Print nothing but the lines below starting at the line that holds "def Cell.spareOf (c" and ending at the line that holds "not in use. -/", including both, each exactly as written.
# # # # #
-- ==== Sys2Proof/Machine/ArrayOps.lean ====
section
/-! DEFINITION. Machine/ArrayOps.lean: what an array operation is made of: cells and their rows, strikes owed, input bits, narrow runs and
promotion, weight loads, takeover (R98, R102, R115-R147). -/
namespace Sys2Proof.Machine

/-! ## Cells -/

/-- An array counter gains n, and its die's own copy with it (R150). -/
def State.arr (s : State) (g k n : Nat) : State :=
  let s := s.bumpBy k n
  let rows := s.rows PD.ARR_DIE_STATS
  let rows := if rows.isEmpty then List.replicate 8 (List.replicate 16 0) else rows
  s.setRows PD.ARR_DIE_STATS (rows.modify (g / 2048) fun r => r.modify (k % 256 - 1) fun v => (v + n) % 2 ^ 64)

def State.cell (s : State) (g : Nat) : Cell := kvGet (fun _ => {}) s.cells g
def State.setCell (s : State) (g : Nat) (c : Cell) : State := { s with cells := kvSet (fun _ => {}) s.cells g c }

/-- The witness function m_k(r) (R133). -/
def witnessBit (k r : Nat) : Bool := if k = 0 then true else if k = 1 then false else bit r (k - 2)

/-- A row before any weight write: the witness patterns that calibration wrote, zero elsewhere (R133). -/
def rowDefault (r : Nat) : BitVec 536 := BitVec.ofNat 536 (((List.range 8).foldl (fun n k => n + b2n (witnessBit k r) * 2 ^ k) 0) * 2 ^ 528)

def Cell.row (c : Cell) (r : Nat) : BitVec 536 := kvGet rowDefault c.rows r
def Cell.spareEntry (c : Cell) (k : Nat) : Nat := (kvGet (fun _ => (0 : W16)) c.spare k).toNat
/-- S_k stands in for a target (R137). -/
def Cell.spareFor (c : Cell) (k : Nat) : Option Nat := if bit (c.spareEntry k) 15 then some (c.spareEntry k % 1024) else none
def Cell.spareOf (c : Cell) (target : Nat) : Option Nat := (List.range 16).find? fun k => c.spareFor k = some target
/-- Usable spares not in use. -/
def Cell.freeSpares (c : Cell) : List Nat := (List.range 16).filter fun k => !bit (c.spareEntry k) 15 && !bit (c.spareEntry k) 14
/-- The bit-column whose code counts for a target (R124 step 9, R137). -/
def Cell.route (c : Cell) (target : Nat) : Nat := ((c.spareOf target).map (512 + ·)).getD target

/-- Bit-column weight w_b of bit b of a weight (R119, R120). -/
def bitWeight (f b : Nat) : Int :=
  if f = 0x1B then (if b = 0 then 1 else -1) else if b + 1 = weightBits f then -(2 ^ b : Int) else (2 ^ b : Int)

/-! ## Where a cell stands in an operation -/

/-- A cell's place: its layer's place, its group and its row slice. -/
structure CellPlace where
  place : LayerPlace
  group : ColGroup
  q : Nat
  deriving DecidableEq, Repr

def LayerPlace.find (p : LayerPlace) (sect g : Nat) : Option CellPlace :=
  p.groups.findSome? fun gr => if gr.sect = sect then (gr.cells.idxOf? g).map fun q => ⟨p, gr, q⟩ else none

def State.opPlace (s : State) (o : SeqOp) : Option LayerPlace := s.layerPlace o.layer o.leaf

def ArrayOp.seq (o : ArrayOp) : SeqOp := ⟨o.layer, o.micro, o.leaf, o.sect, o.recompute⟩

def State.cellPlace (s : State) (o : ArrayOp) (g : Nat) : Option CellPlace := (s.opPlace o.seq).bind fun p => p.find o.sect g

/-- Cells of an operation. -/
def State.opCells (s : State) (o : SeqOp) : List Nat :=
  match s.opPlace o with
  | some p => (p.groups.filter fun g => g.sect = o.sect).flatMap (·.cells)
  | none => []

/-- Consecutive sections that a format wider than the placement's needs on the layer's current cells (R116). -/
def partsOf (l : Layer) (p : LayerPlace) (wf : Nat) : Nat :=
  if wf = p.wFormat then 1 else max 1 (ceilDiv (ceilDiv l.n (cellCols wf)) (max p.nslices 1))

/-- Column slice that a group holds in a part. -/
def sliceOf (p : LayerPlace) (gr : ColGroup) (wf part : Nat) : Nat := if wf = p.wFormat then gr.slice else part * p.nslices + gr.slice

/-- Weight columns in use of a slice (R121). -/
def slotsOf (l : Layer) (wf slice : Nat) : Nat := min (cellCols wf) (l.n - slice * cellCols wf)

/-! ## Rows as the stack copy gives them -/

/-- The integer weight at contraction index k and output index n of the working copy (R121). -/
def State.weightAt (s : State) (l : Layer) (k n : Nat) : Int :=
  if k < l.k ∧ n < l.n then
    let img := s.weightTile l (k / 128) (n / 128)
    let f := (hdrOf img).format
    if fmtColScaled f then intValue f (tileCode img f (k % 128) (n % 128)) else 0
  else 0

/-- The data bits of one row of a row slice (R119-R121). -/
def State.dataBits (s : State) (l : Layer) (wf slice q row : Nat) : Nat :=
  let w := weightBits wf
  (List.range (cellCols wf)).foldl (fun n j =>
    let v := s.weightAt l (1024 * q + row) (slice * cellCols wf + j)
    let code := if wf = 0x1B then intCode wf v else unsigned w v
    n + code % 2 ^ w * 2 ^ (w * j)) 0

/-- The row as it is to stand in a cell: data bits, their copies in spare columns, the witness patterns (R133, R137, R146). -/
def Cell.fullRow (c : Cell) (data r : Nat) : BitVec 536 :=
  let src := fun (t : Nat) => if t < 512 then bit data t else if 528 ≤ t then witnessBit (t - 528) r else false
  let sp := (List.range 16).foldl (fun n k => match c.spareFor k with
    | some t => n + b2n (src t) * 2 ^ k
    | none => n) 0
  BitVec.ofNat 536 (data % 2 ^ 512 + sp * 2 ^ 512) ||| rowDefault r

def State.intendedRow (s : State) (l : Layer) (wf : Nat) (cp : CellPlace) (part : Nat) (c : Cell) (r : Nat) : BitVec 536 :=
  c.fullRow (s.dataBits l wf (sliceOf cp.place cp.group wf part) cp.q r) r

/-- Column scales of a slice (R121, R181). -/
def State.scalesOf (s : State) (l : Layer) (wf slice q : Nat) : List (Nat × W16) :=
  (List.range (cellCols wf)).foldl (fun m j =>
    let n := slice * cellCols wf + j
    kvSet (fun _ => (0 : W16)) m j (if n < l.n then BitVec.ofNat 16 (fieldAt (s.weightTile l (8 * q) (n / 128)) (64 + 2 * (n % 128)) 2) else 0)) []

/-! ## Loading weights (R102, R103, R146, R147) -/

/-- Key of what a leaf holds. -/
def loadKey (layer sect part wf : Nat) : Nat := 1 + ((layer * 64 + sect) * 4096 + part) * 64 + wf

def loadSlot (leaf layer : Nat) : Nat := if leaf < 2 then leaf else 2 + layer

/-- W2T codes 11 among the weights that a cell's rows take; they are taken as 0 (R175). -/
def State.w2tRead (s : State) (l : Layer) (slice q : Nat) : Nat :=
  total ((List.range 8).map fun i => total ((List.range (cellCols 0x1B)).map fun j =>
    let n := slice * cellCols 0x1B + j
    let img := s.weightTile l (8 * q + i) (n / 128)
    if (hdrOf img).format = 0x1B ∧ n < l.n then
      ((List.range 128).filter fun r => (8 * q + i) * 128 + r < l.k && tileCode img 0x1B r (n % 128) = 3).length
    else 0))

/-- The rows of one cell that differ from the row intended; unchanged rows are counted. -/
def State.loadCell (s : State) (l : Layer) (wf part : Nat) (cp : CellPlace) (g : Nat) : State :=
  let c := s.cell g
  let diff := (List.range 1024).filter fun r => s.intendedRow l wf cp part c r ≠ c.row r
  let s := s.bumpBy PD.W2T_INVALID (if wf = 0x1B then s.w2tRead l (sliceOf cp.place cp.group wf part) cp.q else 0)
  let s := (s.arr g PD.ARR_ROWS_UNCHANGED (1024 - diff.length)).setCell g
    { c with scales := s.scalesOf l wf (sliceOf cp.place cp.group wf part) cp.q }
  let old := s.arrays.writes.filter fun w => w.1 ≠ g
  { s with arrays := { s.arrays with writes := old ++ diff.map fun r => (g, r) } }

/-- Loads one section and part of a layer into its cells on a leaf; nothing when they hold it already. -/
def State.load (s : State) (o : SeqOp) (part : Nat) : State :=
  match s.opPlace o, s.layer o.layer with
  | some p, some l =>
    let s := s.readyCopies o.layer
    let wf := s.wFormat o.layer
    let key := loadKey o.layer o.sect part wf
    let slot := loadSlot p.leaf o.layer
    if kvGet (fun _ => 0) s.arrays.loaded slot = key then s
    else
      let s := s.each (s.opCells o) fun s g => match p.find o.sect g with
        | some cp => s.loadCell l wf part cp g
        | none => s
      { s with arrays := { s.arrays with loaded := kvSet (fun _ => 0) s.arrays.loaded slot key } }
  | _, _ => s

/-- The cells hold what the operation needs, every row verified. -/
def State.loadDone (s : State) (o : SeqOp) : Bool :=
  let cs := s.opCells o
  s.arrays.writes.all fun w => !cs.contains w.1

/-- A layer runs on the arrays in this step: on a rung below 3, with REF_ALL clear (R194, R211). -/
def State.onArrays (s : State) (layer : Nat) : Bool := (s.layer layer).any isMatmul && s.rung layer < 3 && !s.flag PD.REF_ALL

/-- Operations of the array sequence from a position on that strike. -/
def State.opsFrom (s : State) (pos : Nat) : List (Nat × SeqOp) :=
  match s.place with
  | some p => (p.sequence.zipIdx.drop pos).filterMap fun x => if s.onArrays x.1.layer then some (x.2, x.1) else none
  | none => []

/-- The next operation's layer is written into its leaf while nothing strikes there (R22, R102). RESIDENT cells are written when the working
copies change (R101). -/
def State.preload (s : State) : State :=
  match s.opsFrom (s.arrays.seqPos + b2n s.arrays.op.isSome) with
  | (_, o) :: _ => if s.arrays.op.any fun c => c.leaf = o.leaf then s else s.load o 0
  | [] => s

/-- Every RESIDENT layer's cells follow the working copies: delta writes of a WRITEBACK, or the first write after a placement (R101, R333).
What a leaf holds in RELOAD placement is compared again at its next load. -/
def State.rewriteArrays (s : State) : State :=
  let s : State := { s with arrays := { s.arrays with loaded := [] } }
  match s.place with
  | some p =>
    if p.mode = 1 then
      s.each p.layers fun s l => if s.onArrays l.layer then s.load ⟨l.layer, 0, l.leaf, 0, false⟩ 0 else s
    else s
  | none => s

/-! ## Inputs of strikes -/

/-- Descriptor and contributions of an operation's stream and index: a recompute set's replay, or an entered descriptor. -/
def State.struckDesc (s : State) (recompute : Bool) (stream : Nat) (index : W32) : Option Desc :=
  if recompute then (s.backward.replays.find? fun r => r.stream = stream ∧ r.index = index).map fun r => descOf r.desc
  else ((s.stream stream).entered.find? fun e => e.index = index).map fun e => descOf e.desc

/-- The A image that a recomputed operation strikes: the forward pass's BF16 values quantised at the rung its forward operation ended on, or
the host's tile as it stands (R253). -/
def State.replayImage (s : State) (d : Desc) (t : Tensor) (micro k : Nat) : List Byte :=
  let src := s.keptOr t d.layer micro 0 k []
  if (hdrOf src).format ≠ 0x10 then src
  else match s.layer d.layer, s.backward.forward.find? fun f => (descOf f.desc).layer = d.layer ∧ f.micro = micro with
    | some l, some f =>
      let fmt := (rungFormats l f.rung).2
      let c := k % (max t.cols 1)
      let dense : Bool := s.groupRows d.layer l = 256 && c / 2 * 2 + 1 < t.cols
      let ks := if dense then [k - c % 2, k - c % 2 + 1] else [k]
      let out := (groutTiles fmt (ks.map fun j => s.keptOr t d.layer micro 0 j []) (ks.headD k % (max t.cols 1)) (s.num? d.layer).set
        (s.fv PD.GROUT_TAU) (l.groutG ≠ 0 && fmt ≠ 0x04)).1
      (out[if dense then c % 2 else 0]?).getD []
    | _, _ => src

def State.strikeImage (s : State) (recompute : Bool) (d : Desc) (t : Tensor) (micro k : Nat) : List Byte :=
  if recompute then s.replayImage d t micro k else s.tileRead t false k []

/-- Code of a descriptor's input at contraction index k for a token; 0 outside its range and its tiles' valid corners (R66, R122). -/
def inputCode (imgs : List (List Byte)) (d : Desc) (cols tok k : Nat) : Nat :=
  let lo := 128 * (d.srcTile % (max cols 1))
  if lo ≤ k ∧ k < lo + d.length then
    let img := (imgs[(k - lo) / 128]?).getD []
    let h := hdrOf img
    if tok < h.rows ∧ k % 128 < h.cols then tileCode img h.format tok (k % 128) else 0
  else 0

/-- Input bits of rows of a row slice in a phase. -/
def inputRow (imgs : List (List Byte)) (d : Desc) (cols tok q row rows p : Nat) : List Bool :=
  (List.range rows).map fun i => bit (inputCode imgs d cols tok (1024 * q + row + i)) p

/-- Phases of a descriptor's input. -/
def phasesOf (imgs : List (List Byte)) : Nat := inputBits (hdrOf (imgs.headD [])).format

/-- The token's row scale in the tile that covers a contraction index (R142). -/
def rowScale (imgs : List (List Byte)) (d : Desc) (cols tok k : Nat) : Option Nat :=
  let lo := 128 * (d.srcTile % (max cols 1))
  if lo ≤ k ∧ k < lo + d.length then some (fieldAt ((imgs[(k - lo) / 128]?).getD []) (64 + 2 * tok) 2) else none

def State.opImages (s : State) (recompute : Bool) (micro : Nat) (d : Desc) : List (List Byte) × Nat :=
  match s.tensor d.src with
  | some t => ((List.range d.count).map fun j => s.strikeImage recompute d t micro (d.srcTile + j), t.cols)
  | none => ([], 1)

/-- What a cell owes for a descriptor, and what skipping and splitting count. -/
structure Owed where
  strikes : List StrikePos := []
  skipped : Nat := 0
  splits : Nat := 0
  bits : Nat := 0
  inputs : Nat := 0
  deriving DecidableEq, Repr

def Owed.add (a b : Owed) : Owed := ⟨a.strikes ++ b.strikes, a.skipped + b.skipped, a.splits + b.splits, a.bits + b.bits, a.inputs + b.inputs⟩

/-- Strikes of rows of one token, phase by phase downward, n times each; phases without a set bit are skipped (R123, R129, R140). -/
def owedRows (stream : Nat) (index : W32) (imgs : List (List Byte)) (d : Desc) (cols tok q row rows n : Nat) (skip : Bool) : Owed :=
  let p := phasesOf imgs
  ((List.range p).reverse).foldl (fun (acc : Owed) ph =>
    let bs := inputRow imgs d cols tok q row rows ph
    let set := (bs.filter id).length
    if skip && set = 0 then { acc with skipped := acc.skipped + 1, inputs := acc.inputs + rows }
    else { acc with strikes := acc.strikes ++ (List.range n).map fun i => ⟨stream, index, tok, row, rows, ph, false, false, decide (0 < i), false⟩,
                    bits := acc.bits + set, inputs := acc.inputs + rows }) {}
# # # # #
Exercise answer:
def Cell.spareOf (c : Cell) (target : Nat) : Option Nat := (List.range 16).find? fun k => c.spareFor k = some target
/-- Usable spares not in use. -/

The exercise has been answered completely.